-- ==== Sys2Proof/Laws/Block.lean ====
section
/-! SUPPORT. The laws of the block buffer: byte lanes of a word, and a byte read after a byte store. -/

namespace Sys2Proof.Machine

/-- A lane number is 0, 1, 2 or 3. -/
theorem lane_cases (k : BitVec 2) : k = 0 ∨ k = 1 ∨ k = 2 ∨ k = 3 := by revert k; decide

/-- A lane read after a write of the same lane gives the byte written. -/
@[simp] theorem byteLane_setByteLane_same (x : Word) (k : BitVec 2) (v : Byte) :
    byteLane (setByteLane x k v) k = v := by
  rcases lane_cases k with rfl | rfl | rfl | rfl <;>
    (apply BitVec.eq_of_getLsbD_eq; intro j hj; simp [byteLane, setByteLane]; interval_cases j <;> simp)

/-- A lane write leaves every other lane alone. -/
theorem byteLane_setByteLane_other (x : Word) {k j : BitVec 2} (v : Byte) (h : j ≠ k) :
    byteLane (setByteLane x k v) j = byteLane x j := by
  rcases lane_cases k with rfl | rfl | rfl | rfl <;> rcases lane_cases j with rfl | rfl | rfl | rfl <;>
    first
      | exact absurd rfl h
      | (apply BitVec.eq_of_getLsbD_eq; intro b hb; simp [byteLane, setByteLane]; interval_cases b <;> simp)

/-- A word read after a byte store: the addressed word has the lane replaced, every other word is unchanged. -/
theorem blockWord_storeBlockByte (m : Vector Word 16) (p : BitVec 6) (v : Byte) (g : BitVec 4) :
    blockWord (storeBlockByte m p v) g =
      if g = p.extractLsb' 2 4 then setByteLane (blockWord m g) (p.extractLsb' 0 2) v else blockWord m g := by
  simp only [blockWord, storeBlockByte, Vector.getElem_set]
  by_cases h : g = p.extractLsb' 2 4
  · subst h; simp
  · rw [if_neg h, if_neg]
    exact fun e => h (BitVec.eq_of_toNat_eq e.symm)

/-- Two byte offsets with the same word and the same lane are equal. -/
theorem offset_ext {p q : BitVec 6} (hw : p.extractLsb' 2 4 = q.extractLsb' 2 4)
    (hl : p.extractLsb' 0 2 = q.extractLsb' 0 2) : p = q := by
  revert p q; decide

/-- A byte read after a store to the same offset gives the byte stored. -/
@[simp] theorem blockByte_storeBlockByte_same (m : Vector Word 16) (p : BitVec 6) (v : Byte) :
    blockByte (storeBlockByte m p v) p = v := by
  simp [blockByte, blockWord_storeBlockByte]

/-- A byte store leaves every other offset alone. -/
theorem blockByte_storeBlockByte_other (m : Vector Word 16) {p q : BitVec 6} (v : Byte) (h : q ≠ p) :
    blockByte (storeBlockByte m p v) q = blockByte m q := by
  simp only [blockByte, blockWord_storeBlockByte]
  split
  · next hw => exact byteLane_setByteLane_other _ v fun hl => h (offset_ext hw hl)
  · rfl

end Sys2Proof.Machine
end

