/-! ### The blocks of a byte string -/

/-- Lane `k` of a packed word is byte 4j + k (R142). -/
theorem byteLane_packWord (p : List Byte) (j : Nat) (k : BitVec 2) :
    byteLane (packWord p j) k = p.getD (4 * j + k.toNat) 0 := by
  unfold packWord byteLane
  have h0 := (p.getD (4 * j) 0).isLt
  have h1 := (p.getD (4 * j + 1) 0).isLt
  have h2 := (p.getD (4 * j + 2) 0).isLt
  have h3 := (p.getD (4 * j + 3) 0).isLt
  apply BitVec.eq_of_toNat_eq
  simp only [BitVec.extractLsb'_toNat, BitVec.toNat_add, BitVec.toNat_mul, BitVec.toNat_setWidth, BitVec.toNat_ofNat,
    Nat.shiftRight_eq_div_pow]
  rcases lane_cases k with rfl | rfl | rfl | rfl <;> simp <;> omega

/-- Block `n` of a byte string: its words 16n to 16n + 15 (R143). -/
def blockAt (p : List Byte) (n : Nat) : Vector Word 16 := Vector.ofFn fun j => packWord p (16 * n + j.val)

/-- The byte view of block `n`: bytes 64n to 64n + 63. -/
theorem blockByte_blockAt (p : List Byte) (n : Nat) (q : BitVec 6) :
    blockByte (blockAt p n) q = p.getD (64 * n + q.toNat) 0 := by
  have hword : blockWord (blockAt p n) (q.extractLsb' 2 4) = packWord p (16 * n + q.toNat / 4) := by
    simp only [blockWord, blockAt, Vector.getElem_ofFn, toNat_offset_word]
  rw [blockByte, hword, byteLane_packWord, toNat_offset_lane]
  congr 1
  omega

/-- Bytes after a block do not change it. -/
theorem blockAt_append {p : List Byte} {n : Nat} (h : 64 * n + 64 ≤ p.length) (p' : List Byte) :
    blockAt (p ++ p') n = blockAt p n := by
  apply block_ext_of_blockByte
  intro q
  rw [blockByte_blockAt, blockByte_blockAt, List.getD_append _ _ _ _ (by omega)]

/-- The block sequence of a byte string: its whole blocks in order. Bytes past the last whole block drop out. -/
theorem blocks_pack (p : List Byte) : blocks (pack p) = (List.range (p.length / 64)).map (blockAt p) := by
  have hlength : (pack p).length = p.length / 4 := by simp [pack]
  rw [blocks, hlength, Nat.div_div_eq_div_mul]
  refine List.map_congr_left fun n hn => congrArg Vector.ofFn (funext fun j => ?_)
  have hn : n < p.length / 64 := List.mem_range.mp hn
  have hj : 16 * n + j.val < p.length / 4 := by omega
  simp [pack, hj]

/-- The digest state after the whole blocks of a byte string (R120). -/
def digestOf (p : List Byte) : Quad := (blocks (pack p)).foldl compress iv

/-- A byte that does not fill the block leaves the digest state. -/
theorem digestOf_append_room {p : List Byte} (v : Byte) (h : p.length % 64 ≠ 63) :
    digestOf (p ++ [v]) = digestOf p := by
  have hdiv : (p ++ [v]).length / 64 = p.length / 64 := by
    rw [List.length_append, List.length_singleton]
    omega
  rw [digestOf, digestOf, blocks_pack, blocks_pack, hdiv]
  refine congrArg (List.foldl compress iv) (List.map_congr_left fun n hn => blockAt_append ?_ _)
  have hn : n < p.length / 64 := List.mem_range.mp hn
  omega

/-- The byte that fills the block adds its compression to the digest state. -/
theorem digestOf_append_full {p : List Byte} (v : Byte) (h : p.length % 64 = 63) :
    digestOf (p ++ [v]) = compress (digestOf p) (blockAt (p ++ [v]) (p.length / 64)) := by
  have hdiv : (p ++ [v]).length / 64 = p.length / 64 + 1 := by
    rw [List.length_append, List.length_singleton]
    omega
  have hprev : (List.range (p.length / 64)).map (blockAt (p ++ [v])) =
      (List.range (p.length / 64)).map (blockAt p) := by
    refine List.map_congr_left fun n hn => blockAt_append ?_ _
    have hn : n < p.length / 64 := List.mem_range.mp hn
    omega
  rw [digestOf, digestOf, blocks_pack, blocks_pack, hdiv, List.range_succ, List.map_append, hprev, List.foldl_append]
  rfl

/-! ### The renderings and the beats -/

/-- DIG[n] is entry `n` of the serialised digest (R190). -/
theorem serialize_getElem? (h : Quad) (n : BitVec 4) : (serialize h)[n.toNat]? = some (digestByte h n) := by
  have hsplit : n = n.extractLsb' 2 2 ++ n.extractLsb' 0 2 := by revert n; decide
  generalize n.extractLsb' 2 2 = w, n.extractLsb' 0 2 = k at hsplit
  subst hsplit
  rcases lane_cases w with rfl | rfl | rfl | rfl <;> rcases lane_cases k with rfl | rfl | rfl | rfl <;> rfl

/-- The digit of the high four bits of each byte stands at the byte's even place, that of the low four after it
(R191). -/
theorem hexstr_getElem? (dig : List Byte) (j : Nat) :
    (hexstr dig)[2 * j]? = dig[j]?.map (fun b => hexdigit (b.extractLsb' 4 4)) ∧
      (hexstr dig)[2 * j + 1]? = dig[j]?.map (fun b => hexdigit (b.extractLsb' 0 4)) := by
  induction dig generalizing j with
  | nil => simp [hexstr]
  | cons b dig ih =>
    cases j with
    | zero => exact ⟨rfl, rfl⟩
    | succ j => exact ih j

········

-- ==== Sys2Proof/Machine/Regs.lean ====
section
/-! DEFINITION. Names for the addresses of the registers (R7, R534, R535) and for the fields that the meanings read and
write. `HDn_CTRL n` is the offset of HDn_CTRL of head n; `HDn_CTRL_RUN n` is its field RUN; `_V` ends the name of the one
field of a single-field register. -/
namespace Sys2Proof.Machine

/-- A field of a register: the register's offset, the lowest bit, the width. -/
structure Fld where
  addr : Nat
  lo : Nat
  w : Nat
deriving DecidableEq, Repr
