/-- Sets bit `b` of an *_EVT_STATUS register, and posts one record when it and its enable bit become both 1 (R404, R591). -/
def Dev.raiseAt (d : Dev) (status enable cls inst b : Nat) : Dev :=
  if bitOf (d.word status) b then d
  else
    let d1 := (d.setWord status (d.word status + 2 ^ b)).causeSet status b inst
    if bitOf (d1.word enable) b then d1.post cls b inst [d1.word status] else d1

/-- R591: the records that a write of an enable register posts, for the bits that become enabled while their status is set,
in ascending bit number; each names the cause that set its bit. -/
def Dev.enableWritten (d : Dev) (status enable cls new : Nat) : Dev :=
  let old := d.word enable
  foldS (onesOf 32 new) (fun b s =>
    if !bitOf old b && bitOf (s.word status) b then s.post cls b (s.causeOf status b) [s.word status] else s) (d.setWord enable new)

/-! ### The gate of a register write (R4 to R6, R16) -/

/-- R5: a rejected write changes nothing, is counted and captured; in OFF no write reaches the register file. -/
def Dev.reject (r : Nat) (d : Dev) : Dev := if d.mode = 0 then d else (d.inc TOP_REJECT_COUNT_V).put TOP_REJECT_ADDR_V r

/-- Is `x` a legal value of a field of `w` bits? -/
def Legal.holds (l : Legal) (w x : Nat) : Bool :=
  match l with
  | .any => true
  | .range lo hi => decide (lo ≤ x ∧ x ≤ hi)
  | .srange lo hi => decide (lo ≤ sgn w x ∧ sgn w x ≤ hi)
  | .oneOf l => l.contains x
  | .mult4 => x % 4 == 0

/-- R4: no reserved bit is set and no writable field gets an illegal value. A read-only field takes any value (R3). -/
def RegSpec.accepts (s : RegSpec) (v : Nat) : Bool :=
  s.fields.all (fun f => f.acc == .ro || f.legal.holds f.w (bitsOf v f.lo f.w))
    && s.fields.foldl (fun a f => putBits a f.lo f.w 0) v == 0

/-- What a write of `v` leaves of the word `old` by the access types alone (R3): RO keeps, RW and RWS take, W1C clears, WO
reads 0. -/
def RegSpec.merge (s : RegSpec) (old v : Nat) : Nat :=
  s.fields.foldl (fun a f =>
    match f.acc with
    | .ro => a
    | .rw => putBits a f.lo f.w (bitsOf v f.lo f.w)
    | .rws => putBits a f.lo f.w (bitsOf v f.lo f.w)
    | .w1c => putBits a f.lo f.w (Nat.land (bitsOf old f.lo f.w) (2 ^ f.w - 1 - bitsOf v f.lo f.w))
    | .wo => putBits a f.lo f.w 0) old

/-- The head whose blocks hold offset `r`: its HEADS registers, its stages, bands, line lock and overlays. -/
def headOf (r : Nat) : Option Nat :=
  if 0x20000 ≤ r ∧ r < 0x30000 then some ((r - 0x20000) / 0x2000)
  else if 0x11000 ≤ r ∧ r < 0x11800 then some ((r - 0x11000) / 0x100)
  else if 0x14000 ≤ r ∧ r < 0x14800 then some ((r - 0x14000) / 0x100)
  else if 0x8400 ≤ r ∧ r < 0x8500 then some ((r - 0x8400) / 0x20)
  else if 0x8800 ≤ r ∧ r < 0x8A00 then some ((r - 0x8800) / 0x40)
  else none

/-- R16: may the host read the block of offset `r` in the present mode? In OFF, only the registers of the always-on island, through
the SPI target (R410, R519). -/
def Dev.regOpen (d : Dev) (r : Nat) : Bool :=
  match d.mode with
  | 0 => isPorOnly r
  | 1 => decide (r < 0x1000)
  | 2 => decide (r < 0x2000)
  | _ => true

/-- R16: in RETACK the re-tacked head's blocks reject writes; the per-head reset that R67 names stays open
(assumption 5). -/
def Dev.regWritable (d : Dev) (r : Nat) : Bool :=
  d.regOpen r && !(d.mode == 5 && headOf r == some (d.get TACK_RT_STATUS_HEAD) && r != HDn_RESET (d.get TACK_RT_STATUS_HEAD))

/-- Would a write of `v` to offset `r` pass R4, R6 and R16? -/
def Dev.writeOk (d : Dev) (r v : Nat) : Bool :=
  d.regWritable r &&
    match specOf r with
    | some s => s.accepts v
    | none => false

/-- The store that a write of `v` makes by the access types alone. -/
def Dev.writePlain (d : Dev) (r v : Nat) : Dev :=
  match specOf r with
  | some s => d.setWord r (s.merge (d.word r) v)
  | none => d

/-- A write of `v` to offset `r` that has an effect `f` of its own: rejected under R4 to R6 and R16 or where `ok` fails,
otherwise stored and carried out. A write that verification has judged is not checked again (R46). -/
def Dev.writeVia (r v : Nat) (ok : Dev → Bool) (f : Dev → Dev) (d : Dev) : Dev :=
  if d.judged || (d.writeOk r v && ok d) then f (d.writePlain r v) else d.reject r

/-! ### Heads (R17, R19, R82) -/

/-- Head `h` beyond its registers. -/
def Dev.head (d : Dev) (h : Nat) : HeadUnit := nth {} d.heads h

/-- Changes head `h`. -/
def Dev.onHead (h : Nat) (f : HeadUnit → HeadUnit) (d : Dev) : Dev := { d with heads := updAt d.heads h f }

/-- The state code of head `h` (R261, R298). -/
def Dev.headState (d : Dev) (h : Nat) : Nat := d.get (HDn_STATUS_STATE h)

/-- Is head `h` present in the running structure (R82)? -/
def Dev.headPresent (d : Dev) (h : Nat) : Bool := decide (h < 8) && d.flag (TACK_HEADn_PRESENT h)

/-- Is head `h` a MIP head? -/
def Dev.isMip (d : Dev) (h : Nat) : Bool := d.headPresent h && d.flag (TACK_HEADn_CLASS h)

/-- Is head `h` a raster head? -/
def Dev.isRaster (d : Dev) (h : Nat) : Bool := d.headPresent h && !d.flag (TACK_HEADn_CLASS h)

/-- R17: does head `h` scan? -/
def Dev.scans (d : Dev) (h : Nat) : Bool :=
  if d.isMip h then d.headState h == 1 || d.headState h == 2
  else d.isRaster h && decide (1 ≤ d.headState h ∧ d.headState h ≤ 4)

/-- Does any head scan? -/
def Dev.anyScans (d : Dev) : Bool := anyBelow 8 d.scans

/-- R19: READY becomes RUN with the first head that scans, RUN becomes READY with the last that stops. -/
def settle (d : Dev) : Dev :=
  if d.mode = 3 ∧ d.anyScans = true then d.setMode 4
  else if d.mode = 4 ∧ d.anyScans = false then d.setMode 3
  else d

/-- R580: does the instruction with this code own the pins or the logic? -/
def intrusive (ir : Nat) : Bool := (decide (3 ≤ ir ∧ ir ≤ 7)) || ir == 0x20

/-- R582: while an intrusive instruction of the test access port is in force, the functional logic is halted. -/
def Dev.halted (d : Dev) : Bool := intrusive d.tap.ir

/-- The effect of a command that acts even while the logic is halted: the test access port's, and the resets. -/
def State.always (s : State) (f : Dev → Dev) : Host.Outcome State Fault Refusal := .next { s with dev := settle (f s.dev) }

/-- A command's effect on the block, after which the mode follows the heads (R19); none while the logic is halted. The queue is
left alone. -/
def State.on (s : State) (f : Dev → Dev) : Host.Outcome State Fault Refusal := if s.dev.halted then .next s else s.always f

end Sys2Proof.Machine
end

········

▶ _Exercise prompt_: Reproduce exactly the entries above, limited to the lines from the one with "byteLane (packWord p" through the one with "simp [pack, hj]", both included.

▶ _Result_:
    byteLane (packWord p j) k = p.getD (4 * j + k.toNat) 0 := by
  unfold packWord byteLane
  have h0 := (p.getD (4 * j) 0).isLt
  have h1 := (p.getD (4 * j + 1) 0).isLt
  have h2 := (p.getD (4 * j + 2) 0).isLt
  have h3 := (p.getD (4 * j + 3) 0).isLt
  apply BitVec.eq_of_toNat_eq
  simp only [BitVec.extractLsb'_toNat, BitVec.toNat_add, BitVec.toNat_mul, BitVec.toNat_setWidth, BitVec.toNat_ofNat,
    Nat.shiftRight_eq_div_pow]
  rcases lane_cases k with rfl | rfl | rfl | rfl <;> simp <;> omega

/-- Block `n` of a byte string: its words 16n to 16n + 15 (R143). -/
def blockAt (p : List Byte) (n : Nat) : Vector Word 16 := Vector.ofFn fun j => packWord p (16 * n + j.val)

/-- The byte view of block `n`: bytes 64n to 64n + 63. -/
theorem blockByte_blockAt (p : List Byte) (n : Nat) (q : BitVec 6) :
    blockByte (blockAt p n) q = p.getD (64 * n + q.toNat) 0 := by
  have hword : blockWord (blockAt p n) (q.extractLsb' 2 4) = packWord p (16 * n + q.toNat / 4) := by
    simp only [blockWord, blockAt, Vector.getElem_ofFn, toNat_offset_word]
  rw [blockByte, hword, byteLane_packWord, toNat_offset_lane]
  congr 1
  omega

/-- Bytes after a block do not change it. -/
theorem blockAt_append {p : List Byte} {n : Nat} (h : 64 * n + 64 ≤ p.length) (p' : List Byte) :
    blockAt (p ++ p') n = blockAt p n := by
  apply block_ext_of_blockByte
  intro q
  rw [blockByte_blockAt, blockByte_blockAt, List.getD_append _ _ _ _ (by omega)]

/-- The block sequence of a byte string: its whole blocks in order. Bytes past the last whole block drop out. -/
theorem blocks_pack (p : List Byte) : blocks (pack p) = (List.range (p.length / 64)).map (blockAt p) := by
  have hlength : (pack p).length = p.length / 4 := by simp [pack]
  rw [blocks, hlength, Nat.div_div_eq_div_mul]
  refine List.map_congr_left fun n hn => congrArg Vector.ofFn (funext fun j => ?_)
  have hn : n < p.length / 64 := List.mem_range.mp hn
  have hj : 16 * n + j.val < p.length / 4 := by omega
  simp [pack, hj]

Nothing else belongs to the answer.